__Records provided__
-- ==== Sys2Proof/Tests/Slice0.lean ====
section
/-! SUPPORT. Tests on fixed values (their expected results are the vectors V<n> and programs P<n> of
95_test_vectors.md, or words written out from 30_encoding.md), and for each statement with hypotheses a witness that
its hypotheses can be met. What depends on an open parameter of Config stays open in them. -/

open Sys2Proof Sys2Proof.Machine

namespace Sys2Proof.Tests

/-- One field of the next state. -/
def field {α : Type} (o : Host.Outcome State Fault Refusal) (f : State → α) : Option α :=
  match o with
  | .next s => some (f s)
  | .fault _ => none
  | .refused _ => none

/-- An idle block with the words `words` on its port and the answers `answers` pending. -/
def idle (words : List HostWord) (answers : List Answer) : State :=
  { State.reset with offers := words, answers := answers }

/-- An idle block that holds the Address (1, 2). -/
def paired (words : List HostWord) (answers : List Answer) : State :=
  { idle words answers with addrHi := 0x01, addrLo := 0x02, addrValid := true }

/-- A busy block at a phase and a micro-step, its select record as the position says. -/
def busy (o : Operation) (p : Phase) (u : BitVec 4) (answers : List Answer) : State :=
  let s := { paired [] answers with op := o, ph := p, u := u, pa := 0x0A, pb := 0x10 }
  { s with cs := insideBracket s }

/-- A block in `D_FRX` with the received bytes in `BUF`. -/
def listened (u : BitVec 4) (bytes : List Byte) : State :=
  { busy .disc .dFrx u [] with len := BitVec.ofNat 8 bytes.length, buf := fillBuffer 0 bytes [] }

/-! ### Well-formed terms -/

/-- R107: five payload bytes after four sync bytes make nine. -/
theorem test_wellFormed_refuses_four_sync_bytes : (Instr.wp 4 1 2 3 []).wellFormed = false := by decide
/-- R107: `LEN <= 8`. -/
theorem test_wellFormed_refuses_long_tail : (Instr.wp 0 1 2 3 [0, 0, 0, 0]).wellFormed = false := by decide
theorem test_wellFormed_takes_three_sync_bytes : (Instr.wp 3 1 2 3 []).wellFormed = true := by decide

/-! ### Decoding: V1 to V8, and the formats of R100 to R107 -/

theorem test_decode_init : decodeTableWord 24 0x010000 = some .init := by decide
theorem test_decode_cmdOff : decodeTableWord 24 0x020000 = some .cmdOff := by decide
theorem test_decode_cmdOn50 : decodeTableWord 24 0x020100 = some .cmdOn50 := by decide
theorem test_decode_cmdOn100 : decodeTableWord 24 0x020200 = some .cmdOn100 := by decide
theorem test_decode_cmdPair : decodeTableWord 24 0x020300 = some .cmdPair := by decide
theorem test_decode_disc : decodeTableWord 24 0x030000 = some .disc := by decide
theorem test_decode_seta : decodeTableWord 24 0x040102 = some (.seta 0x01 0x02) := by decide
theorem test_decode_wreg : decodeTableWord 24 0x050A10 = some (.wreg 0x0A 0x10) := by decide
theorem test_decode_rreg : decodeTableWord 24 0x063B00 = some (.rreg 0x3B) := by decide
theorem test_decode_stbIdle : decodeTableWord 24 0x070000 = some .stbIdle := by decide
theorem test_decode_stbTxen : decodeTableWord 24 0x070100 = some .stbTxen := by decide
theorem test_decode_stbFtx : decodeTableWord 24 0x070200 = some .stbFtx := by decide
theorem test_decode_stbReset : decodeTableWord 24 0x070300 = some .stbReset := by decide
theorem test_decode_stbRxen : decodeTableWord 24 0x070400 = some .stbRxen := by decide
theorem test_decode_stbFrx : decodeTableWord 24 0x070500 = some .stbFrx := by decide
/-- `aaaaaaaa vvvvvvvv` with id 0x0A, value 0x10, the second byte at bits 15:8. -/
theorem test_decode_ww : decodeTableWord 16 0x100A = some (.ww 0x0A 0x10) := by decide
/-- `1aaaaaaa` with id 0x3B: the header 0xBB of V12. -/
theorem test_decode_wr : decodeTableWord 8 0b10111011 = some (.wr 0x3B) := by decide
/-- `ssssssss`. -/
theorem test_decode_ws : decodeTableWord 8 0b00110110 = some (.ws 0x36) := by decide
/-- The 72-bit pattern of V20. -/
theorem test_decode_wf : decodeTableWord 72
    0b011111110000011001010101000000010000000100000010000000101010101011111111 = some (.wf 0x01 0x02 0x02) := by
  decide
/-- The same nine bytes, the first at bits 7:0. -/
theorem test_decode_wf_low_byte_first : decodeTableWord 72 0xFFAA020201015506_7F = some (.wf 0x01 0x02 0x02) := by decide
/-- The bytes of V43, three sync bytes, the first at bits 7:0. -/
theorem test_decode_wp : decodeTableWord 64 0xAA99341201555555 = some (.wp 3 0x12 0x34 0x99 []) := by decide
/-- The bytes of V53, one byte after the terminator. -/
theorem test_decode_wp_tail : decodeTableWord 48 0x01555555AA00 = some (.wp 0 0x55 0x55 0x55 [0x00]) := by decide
...
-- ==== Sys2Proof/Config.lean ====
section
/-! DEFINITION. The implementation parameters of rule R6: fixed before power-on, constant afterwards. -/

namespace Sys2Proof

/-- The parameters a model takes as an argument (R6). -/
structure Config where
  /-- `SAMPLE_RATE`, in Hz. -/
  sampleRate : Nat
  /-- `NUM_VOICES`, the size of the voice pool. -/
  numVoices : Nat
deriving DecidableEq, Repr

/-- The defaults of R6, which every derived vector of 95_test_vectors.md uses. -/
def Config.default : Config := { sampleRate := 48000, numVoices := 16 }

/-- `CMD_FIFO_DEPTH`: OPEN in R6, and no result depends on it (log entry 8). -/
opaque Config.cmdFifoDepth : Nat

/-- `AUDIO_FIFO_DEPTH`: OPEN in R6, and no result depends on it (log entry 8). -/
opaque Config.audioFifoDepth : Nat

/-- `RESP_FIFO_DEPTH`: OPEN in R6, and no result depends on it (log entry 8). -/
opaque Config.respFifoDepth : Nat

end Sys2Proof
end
...
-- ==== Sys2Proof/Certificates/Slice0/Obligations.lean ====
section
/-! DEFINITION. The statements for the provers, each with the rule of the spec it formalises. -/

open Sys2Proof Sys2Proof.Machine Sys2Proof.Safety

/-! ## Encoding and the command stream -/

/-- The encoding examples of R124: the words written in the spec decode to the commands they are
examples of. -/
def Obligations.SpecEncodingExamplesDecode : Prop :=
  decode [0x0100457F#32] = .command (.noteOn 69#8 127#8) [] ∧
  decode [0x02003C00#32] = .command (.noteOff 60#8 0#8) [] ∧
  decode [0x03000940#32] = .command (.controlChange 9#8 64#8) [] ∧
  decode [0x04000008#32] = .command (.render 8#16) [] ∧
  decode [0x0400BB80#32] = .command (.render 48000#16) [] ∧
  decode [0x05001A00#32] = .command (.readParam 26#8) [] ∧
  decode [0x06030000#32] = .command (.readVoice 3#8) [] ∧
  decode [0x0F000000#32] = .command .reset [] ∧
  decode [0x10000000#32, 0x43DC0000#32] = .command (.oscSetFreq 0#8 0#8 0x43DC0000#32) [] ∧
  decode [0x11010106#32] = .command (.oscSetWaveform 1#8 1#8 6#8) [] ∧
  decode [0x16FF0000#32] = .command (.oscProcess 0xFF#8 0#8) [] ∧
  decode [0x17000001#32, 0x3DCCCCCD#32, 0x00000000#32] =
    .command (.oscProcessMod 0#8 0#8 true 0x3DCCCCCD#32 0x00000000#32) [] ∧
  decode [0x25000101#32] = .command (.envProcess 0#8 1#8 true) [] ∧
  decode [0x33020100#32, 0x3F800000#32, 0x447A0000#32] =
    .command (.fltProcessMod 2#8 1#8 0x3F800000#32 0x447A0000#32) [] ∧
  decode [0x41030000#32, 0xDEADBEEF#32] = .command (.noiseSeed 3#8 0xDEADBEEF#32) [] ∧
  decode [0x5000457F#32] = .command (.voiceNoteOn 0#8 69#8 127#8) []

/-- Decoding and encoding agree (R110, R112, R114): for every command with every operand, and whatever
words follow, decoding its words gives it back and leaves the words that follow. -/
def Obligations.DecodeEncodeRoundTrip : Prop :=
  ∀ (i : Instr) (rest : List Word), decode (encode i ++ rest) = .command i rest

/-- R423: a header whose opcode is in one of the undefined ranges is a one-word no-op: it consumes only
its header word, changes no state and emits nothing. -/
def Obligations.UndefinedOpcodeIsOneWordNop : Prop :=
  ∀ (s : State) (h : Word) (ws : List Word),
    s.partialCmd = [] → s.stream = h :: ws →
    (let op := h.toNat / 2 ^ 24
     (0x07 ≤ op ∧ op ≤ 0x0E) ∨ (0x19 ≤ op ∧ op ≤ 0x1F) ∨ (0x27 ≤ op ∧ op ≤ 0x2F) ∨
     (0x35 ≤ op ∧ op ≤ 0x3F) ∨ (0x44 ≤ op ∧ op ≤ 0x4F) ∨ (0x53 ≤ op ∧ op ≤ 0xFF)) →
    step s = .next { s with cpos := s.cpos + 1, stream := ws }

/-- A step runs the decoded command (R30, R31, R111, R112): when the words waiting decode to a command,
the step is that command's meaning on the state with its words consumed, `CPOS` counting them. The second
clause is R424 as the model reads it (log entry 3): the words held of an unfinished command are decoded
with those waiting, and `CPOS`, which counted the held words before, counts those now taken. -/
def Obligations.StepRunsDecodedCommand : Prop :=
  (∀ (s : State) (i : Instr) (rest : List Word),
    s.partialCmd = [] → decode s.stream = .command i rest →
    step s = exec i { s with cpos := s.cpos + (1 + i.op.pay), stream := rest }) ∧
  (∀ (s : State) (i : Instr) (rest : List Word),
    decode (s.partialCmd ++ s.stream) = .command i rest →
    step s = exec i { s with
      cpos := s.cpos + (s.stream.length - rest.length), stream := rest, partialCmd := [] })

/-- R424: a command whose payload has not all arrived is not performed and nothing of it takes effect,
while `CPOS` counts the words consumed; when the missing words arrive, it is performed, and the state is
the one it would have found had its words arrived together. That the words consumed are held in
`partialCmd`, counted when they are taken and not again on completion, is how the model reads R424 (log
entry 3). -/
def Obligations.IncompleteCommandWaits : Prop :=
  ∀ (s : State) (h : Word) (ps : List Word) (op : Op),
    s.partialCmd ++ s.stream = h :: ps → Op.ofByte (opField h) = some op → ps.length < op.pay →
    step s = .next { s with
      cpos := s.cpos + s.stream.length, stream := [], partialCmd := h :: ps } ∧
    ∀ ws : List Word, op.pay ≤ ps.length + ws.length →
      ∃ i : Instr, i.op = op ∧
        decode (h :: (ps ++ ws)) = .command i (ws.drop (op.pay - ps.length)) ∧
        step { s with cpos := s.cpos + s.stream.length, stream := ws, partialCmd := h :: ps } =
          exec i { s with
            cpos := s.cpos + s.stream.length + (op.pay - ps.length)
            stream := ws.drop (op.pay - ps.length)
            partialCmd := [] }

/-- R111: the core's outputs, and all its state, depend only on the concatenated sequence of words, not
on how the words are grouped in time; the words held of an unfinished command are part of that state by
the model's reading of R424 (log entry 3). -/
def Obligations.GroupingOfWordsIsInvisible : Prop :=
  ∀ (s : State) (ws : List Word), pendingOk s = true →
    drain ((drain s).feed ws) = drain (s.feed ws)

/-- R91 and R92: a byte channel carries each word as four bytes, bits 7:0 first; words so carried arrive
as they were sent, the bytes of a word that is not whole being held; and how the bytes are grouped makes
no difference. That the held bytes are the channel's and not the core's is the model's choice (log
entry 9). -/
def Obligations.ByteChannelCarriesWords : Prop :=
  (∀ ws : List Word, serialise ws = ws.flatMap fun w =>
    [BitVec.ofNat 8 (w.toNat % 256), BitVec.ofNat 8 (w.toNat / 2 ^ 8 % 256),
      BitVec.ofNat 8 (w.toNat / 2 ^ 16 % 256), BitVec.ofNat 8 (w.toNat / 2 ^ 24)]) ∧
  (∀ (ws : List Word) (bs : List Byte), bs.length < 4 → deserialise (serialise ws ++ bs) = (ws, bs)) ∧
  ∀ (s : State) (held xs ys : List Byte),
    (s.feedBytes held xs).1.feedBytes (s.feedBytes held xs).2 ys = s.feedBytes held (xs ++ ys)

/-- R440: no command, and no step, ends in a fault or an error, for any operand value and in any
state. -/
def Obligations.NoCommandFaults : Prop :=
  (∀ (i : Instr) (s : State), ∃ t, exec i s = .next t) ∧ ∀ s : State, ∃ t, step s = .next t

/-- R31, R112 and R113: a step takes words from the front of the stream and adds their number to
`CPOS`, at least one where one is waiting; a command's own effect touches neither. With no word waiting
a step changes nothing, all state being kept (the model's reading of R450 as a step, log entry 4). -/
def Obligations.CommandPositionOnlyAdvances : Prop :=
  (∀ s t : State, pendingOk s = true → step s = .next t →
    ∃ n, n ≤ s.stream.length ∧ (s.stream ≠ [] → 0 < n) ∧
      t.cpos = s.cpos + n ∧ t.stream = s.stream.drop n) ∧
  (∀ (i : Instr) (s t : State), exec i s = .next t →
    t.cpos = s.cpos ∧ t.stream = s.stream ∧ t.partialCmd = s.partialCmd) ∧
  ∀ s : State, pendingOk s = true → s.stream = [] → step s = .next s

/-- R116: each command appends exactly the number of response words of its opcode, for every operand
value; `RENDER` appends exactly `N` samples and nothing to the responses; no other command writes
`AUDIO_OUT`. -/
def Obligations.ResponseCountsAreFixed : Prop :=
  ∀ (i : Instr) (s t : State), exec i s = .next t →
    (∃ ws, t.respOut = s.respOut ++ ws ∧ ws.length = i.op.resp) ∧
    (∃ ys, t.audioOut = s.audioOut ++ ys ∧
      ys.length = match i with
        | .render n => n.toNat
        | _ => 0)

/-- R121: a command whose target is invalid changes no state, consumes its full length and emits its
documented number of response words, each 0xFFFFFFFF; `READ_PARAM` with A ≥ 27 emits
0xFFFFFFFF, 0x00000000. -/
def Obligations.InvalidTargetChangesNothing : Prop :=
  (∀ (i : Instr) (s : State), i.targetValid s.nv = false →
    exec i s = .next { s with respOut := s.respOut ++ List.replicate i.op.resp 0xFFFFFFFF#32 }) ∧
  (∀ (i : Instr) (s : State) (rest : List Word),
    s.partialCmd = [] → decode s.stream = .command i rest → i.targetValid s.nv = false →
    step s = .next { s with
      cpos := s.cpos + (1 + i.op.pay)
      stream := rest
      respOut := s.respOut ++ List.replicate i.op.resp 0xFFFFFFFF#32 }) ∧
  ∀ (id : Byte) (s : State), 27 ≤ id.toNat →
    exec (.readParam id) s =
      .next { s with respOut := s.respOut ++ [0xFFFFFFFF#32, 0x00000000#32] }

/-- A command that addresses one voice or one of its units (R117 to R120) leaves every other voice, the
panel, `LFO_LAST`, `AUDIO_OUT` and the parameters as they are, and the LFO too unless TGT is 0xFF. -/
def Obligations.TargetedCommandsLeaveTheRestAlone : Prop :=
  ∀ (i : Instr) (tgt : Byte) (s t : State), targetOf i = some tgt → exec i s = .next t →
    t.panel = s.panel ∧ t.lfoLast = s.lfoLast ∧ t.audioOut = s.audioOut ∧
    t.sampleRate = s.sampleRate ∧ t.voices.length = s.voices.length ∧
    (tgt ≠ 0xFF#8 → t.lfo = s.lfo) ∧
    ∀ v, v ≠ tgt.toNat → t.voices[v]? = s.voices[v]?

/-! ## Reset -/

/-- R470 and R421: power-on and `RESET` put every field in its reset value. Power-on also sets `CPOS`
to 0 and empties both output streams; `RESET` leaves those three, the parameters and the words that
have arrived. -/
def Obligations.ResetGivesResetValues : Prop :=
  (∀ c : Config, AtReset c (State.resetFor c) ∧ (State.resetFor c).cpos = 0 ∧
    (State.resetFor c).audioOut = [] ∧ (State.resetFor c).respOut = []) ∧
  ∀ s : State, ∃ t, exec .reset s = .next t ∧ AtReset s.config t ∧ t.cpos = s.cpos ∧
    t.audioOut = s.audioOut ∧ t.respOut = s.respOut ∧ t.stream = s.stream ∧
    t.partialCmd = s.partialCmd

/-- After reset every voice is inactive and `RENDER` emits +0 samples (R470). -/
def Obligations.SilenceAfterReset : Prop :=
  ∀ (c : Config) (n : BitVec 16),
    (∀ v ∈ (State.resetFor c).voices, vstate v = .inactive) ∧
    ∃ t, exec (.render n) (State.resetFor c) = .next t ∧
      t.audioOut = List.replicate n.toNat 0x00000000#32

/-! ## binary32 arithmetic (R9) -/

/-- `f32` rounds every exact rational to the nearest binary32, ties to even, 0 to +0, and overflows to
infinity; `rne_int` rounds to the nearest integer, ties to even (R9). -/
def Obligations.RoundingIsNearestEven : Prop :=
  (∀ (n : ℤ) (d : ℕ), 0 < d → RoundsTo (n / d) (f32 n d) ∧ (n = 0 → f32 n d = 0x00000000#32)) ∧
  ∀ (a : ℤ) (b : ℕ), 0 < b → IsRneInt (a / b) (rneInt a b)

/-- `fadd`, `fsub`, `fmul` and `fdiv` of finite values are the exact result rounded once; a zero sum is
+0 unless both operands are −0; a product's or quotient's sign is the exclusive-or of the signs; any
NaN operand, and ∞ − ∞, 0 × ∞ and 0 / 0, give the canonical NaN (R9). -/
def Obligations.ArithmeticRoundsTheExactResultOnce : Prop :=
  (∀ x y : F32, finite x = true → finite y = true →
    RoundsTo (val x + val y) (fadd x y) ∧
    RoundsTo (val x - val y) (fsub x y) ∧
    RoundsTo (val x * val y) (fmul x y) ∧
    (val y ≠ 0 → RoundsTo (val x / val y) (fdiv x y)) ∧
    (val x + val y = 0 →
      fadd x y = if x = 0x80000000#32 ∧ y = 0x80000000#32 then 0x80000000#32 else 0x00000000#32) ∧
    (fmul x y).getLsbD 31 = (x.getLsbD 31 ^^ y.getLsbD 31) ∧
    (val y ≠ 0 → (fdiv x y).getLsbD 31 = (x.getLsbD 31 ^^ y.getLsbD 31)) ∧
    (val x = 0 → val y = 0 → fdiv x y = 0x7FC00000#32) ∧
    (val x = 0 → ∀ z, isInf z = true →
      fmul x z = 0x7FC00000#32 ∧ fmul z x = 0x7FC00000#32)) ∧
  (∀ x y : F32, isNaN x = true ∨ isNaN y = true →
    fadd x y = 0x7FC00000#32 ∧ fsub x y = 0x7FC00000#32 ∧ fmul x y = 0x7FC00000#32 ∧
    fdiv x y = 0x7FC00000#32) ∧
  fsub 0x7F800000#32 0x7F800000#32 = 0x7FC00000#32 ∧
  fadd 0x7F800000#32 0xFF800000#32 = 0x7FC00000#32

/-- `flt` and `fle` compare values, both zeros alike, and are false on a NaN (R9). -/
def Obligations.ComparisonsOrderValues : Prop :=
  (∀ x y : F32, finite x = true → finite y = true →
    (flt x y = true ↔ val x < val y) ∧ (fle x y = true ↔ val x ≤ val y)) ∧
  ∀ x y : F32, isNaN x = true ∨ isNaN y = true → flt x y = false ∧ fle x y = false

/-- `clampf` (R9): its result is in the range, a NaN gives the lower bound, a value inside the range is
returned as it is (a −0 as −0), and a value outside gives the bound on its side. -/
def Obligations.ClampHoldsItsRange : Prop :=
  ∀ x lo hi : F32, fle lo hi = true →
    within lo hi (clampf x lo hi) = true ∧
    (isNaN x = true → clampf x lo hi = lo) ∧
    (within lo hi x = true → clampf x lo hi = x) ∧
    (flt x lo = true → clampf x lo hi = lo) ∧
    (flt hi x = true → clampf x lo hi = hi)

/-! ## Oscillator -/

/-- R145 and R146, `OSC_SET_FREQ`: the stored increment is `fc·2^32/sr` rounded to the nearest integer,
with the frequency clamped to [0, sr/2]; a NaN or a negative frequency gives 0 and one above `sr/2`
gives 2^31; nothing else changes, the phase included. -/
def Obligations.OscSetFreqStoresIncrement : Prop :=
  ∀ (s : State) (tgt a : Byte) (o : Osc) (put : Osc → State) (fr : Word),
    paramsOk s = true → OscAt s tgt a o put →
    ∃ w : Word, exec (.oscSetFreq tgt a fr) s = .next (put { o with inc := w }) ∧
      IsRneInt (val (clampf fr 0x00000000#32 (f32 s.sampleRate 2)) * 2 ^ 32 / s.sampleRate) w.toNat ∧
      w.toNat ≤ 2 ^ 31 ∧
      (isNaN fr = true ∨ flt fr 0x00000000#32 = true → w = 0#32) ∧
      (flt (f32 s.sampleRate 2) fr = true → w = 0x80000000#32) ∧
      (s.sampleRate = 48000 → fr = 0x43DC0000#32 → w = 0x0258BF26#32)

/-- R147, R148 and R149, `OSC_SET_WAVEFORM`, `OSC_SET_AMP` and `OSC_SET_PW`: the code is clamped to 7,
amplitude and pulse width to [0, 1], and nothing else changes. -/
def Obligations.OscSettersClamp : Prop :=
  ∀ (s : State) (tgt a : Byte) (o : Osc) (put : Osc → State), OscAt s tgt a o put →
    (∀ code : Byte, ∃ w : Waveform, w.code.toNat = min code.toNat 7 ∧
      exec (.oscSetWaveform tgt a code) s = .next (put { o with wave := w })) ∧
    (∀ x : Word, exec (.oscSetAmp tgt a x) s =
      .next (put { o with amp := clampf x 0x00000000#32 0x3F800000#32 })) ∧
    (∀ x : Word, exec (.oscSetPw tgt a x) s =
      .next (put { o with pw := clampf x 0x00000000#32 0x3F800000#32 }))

__Directions__
Where the data above reaches the line holding "def Obligations.ResetGivesResetValues : Prop", begin printing, and stop after the line holding "t ∧ t.cpos = s.cpos ∧". Each line must be reproduced exactly, with nothing else added.

__Response to the exercise__
def Obligations.ResetGivesResetValues : Prop :=
  (∀ c : Config, AtReset c (State.resetFor c) ∧ (State.resetFor c).cpos = 0 ∧
    (State.resetFor c).audioOut = [] ∧ (State.resetFor c).respOut = []) ∧
  ∀ s : State, ∃ t, exec .reset s = .next t ∧ AtReset s.config t ∧ t.cpos = s.cpos ∧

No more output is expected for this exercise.